From 5e35f21605a15414258c5a857f75679f9df2c102 Mon Sep 17 00:00:00 2001
From: Jakub Zienkiewicz <jakub.zienkiewicz@edpauto.com>
Date: Mon, 29 Jul 2013 14:25:33 +0200
Subject: [PATCH 1/2] allow all git-upload-* commands for deploy keys

---
 lib/api/internal.rb                |  2 +-
 spec/requests/api/internal_spec.rb | 36 ++++++++++++++++++++++++++++++
 2 files changed, 37 insertions(+), 1 deletion(-)

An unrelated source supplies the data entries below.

-- ==== Sys2Proof/Tests/Slice0.lean ====
section
/-! SUPPORT. Tests against the words of 30_encoding.md R53 and the vectors of 95_test_vectors.md (V, P), each one step; the
smoke test of WellFormed; and for every obligation with hypotheses a witness that meets them. Expected values are the
spec's. -/

namespace Sys2Proof
namespace Machine
namespace Tests

/-- A RUNNING machine with the given pointers, stack cells and program cells. -/
def mk (sp ip : Word) (stack program : Memory) : State :=
  { State.reset with sp := sp, ip := ip, stack := stack, program := program, status := .running }

/-- The next state a step answers. -/
def nextOf : Result → Option State
  | .next t => some t
  | .fault _ => none
  | .refused _ => none

/-- One step of the machine, and what is to be seen of the state after it. -/
def see {α : Type} (f : State → α) (s : State) : Option α :=
  (nextOf (step s)).map f

/-- The cell of the stack after a step. -/
def cell (s : State) (i : Nat) : Word :=
  Memory.read s.stack i

/-! ### WellFormed -/

theorem test_nop_of_an_assigned_word_is_ill_formed : (Instr.nop 0x0014).wellFormed defaultOpMap = false := by decide
theorem test_nop_of_a_free_word_is_well_formed : (Instr.nop 0x0015).wellFormed defaultOpMap = true := by decide
theorem test_push_of_any_word_is_well_formed : (Instr.push 0x0014).wellFormed defaultOpMap = true := by decide

/-! ### Decoding (the words of 30_encoding.md R53, written bit by bit) -/

theorem test_decode_push : decode [0b0000000000000001, 0b1111111111111111] = .ok (.push 65535, []) := by rfl
theorem test_decode_pip : decode [0b0000000000000010] = .ok (.pip, []) := by rfl
theorem test_decode_psp : decode [0b0000000000000011] = .ok (.psp, []) := by rfl
theorem test_decode_add : decode [0b0000000000000100] = .ok (.add, []) := by rfl
theorem test_decode_sub : decode [0b0000000000000101] = .ok (.sub, []) := by rfl
theorem test_decode_mul : decode [0b0000000000000110] = .ok (.mul, []) := by rfl
theorem test_decode_lsf : decode [0b0000000000000111] = .ok (.lsf, []) := by rfl
theorem test_decode_rsf : decode [0b0000000000001000] = .ok (.rsf, []) := by rfl
theorem test_decode_inc : decode [0b0000000000001001] = .ok (.inc, []) := by rfl
theorem test_decode_dec : decode [0b0000000000001010] = .ok (.dec, []) := by rfl
theorem test_decode_iip : decode [0b0000000000001011] = .ok (.iip, []) := by rfl
theorem test_decode_dip : decode [0b0000000000001100] = .ok (.dip, []) := by rfl
theorem test_decode_isp : decode [0b0000000000001101] = .ok (.isp, []) := by rfl
theorem test_decode_dsp : decode [0b0000000000001110] = .ok (.dsp, []) := by rfl
theorem test_decode_call : decode [0b0000000000001111] = .ok (.call, []) := by rfl
theorem test_decode_ret : decode [0b0000000000010000] = .ok (.ret, []) := by rfl
theorem test_decode_jnz : decode [0b0000000000010001] = .ok (.jnz, []) := by rfl
theorem test_decode_ssp : decode [0b0000000000010010] = .ok (.ssp, []) := by rfl
theorem test_decode_jmp : decode [0b0000000000010011] = .ok (.jmp, []) := by rfl
theorem test_decode_halt : decode [0b0000000000010100] = .ok (.halt, []) := by rfl
theorem test_decode_nop_takes_one_word : decode [0b0000000000010101, 7] = .ok (.nop 0x0015, [7]) := by rfl
theorem test_decode_nothing : decode [] = .error .noOpcode := by rfl
theorem test_decode_push_without_immediate : decode [1] = .error .noImmediate := by rfl
theorem test_table_word_push : decodeTableWord 32 0x00050001 = some (.push 5) := by rfl
theorem test_table_word_nop : decodeTableWord 16 0 = some (.nop 0) := by rfl

/-- The words of P1 (95_test_vectors.md S1): `[PUSH, 5, PUSH, 3, ADD, HALT]`. -/
theorem test_program_words :
    programWords defaultOpMap
      [.mnemonic .push, .number 5, .mnemonic .push, .number 3, .mnemonic .add, .mnemonic .halt] =
      [0x0001, 0x0005, 0x0001, 0x0003, 0x0004, 0x0014] := by rfl

/-! ### One step each -/

/-- V1, from IDLE. -/
theorem test_push : see (fun t => (t.ip, t.sp, cell t 1, cell t 0, t.status))
    { State.reset with program := [(0, 1), (1, 5)] } = some (2, 1, 5, 0, .running) := by decide
/-- V4b: the immediate's fetch comes before the write. -/
theorem test_push_at_the_last_cell : see (fun t => (t.ip, t.sp, t.faultCause, t.exitCode, t.status))
    (mk 1023 1023 [] [(1023, 1)]) = some (1023, 1023, 1, 1, .faulted) := by decide
/-- V5. -/
theorem test_pip : see (fun t => (t.sp, cell t 1, t.ip)) (mk 0 7 [] [(7, 2)]) = some (1, 8, 8) := by decide
/-- V7b. -/
theorem test_pip_full : see (fun t => (t.sp, t.faultCause)) (mk 1023 7 [] [(7, 2)]) = some (1023, 2) := by decide
/-- V6. -/
theorem test_psp : see (fun t => (t.sp, cell t 5)) (mk 4 0 [] [(0, 3)]) = some (5, 5) := by decide
/-- V6b: the new `sp` is 0. -/
theorem test_psp_wraps : see (fun t => (t.sp, t.stack, t.status)) (mk 65535 0 [] [(0, 3)]) =
    some (0, [], .running) := by decide
/-- V11: the second operand is cell 0. -/
theorem test_add : see (fun t => (t.sp, t.stack)) (mk 1 0 [(0, 4), (1, 6)] [(0, 4)]) =
    some (0, [(0, 10), (1, 6)]) := by decide
/-- V8: rolled back. -/
theorem test_add_underflow : see (fun t => (t.sp, t.ip, t.faultCause)) (mk 0 0 [] [(0, 4)]) = some (0, 0, 2) := by decide
/-- V12: top minus second. -/
theorem test_sub : see (fun t => (t.sp, cell t 1)) (mk 2 0 [(1, 5), (2, 3)] [(0, 5)]) = some (1, 65534) := by decide
/-- V17. -/
theorem test_mul : see (fun t => cell t 1) (mk 2 0 [(1, 300), (2, 300)] [(0, 6)]) = some 24464 := by decide
/-- V24b: 0xFFE4 mod 32 = 4. -/
theorem test_lsf : see (fun t => cell t 1) (mk 2 0 [(1, 0x1234), (2, 0xFFE4)] [(0, 7)]) = some 0x2340 := by decide
/-- V21 (decision D6). -/
theorem test_lsf_16 : see (fun t => cell t 1) (mk 2 0 [(1, 1), (2, 16)] [(0, 7)]) = some 0 := by decide
/-- V26. -/
theorem test_rsf : see (fun t => cell t 1) (mk 2 0 [(1, 0x8000), (2, 33)] [(0, 8)]) = some 0x4000 := by decide
/-- V30. -/
theorem test_inc_wraps : see (fun t => (t.sp, t.stack)) (mk 1 0 [(1, 65535)] [(0, 9)]) = some (1, []) := by decide
/-- V32. -/
theorem test_dec_wraps : see (fun t => (t.sp, cell t 0)) (mk 0 0 [] [(0, 10)]) = some (0, 65535) := by decide
/-- V35: no fault in this step. -/
theorem test_iip : see (fun t => (t.ip, t.status)) (mk 0 1023 [] [(1023, 11)]) = some (1025, .running) := by decide
/-- V36. -/
theorem test_dip : see State.ip (mk 0 9 [] [(9, 12)]) = some 9 := by decide
/-- V37. -/
theorem test_isp : see (fun t => (t.sp, t.status)) (mk 1023 0 [] [(0, 13)]) = some (1024, .running) := by decide
/-- V40, and V39. -/
theorem test_dsp : see (fun t => (t.sp, cell t 5)) (mk 5 0 [(5, 77)] [(0, 14)]) = some (4, 77) := by decide
theorem test_dsp_wraps : see (fun t => (t.sp, t.status)) (mk 0 0 [] [(0, 14)]) = some (65535, .running) := by decide
/-- V42, V43. -/
theorem test_ssp : see (fun t => (t.sp, t.status)) (mk 1 0 [(1, 2000)] [(0, 18)]) = some (2000, .running) := by decide
theorem test_ssp_out_of_range : see State.faultCause (mk 1024 0 [] [(0, 18)]) = some 2 := by decide
/-- V44. -/
theorem test_call : see (fun t => (t.ip, t.sp, t.stack)) (mk 2 4 [(1, 7), (2, 8)] [(4, 15)]) =
    some (8, 2, [(1, 5), (2, 7)]) := by decide
/-- V45. -/
theorem test_call_underflow : see (fun t => (t.ip, t.sp, t.faultCause)) (mk 0 0 [] [(0, 15)]) = some (0, 0, 2) := by decide
/-- V47. -/
theorem test_ret : see (fun t => (t.ip, t.sp, t.stack)) (mk 2 0 [(1, 5), (2, 9)] [(0, 16)]) =
    some (5, 1, [(1, 9), (2, 9)]) := by decide
/-- V49, V50. -/
theorem test_jnz_taken : see (fun t => (t.ip, t.sp, t.stack)) (mk 2 5 [(1, 2), (2, 2)] [(5, 17)]) =
    some (2, 1, [(1, 2), (2, 2)]) := by decide
theorem test_jnz_not_taken : see (fun t => (t.ip, t.sp)) (mk 2 5 [(2, 2)] [(5, 17)]) = some (6, 1) := by decide
/-- V54, V54b. -/
theorem test_jmp : see (fun t => (t.ip, t.sp, t.status)) (mk 1 0 [(1, 1024)] [(0, 19)]) =
    some (1024, 1, .running) := by decide
theorem test_jmp_out_of_range : see State.status (mk 1024 0 [] [(0, 19)]) = some .faulted := by decide
/-- V55. -/
theorem test_halt : see (fun t => (outputEvent t, exitStatus t, t.status, t.ip, t.sp, cell t 1))
    (mk 1 5 [(1, 8)] [(5, 20)]) = some (some 8, some 0, .halted, 6, 1, 8) := by decide
/-- V58. -/
theorem test_halt_out_of_range : see (fun t => (outputEvent t, exitStatus t, t.status)) (mk 1024 0 [] [(0, 20)]) =
    some (none, some 1, .faulted) := by decide
/-- V61. -/
theorem test_nop : see (fun t => (t.ip, t.sp, t.status)) (mk 5000 3 [] []) = some (4, 5000, .running) := by decide
/-- V60. -/
theorem test_nop_ffff : see State.ip (mk 0 3 [] [(3, 0xFFFF)]) = some 4 := by decide
/-- V63: the next program index after 1023 is no cell. -/
theorem test_fetch_at_1024 : see (fun t => (t.ip, t.faultCause)) (mk 0 1024 [] []) = some (1024, 1) := by decide
/-- R75: an ended run holds. -/
theorem test_step_after_halt : see (fun t => (t.status, t.outValue, t.ip)) { mk 1 6 [] [] with status := .halted, outValue := 8 } =
    some (.halted, 8, 6) := by decide

/-! ### Host events and output -/

/-- V67: a second load leaves the tail of the first. -/
theorem test_second_load : (load [9] (load [1, 2, 3, 4] State.reset)).program = [(0, 9), (1, 2), (2, 3), (3, 4)] := by decide
/-- V67b. -/
theorem test_load_while_running : load [9] (mk 0 0 [] []) = mk 0 0 [] [] := by decide
/-- S4. -/
theorem test_output_text_65535 : outputText 65535 = [0x36, 0x35, 0x35, 0x33, 0x35, 0x0A] := by decide
theorem test_output_text_0 : outputText 0 = [0x30, 0x0A] := by decide

/-- A table word placed after reset is the instruction the next step runs. -/
theorem test_with_fetch_word : see (fun t => (t.sp, cell t 1, t.ip)) (State.reset.withFetchWord 32 0x00070001) =
    some (1, 7, 2) := by decide
theorem test_with_fetch_word_after_a_run :
    see (fun t => (t.sp, t.ip)) ({ mk 3 1023 [] [] with status := .faulted }.withFetchWord 16 0x000D) =
    some (4, 1) := by decide

/-! ### Witnesses of the obligations' hypotheses -/

/-- An `OPMAP` that is not the default. -/
def otherOpMap : OpMap := fun x => defaultOpMap x + 0x0100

diff --git a/lib/api/internal.rb b/lib/api/internal.rb
index a602dc05418..bd28bef2ab2 100644
--- a/lib/api/internal.rb
+++ b/lib/api/internal.rb
@@ -26,7 +26,7 @@ module API
 
 
         if key.is_a? DeployKey
-          key.projects.include?(project) && git_cmd == 'git-upload-pack'
+          key.projects.include?(project) && git_cmd.starts_with?('git-upload-')
         else
           user = key.user
 
diff --git a/spec/requests/api/internal_spec.rb b/spec/requests/api/internal_spec.rb
index 5a43953d15c..028617aa08e 100644
--- a/spec/requests/api/internal_spec.rb
+++ b/spec/requests/api/internal_spec.rb
@@ -100,6 +100,32 @@ describe API::API do
         end
       end
     end
+
+    context "deploy key" do
+      let(:key) { create(:deploy_key) }
+
+      context "added to project" do
+        before do
+          key.projects << project
+        end
+
+        it do
+          archive(key, project)
+
+          response.status.should == 200
+          response.body.should == 'true'
+        end
+      end
+
+      context "not added to project" do
+        it do
+          archive(key, project)
+
+          response.status.should == 200
+          response.body.should == 'false'
+        end
+      end
+    end
   end
 
   def pull(key, project)
@@ -121,4 +147,14 @@ describe API::API do
       action: 'git-receive-pack'
     )
   end
+
+  def archive(key, project)
+    get(
+      api("/internal/allowed"),
+      ref: 'master',
+      key_id: key.id,
+      project: project.path_with_namespace,
+      action: 'git-upload-archive'
+    )
+  end
 end

From e03d01d036bf5f5257d767a1b6ab23f06787a421 Mon Sep 17 00:00:00 2001
From: Jakub Zienkiewicz <jakub.zienkiewicz@edpauto.com>
Date: Mon, 29 Jul 2013 16:05:08 +0200
Subject: [PATCH 2/2] extract server-side git commands to constants

---
 lib/api/internal.rb | 10 +++++++---
 1 file changed, 7 insertions(+), 3 deletions(-)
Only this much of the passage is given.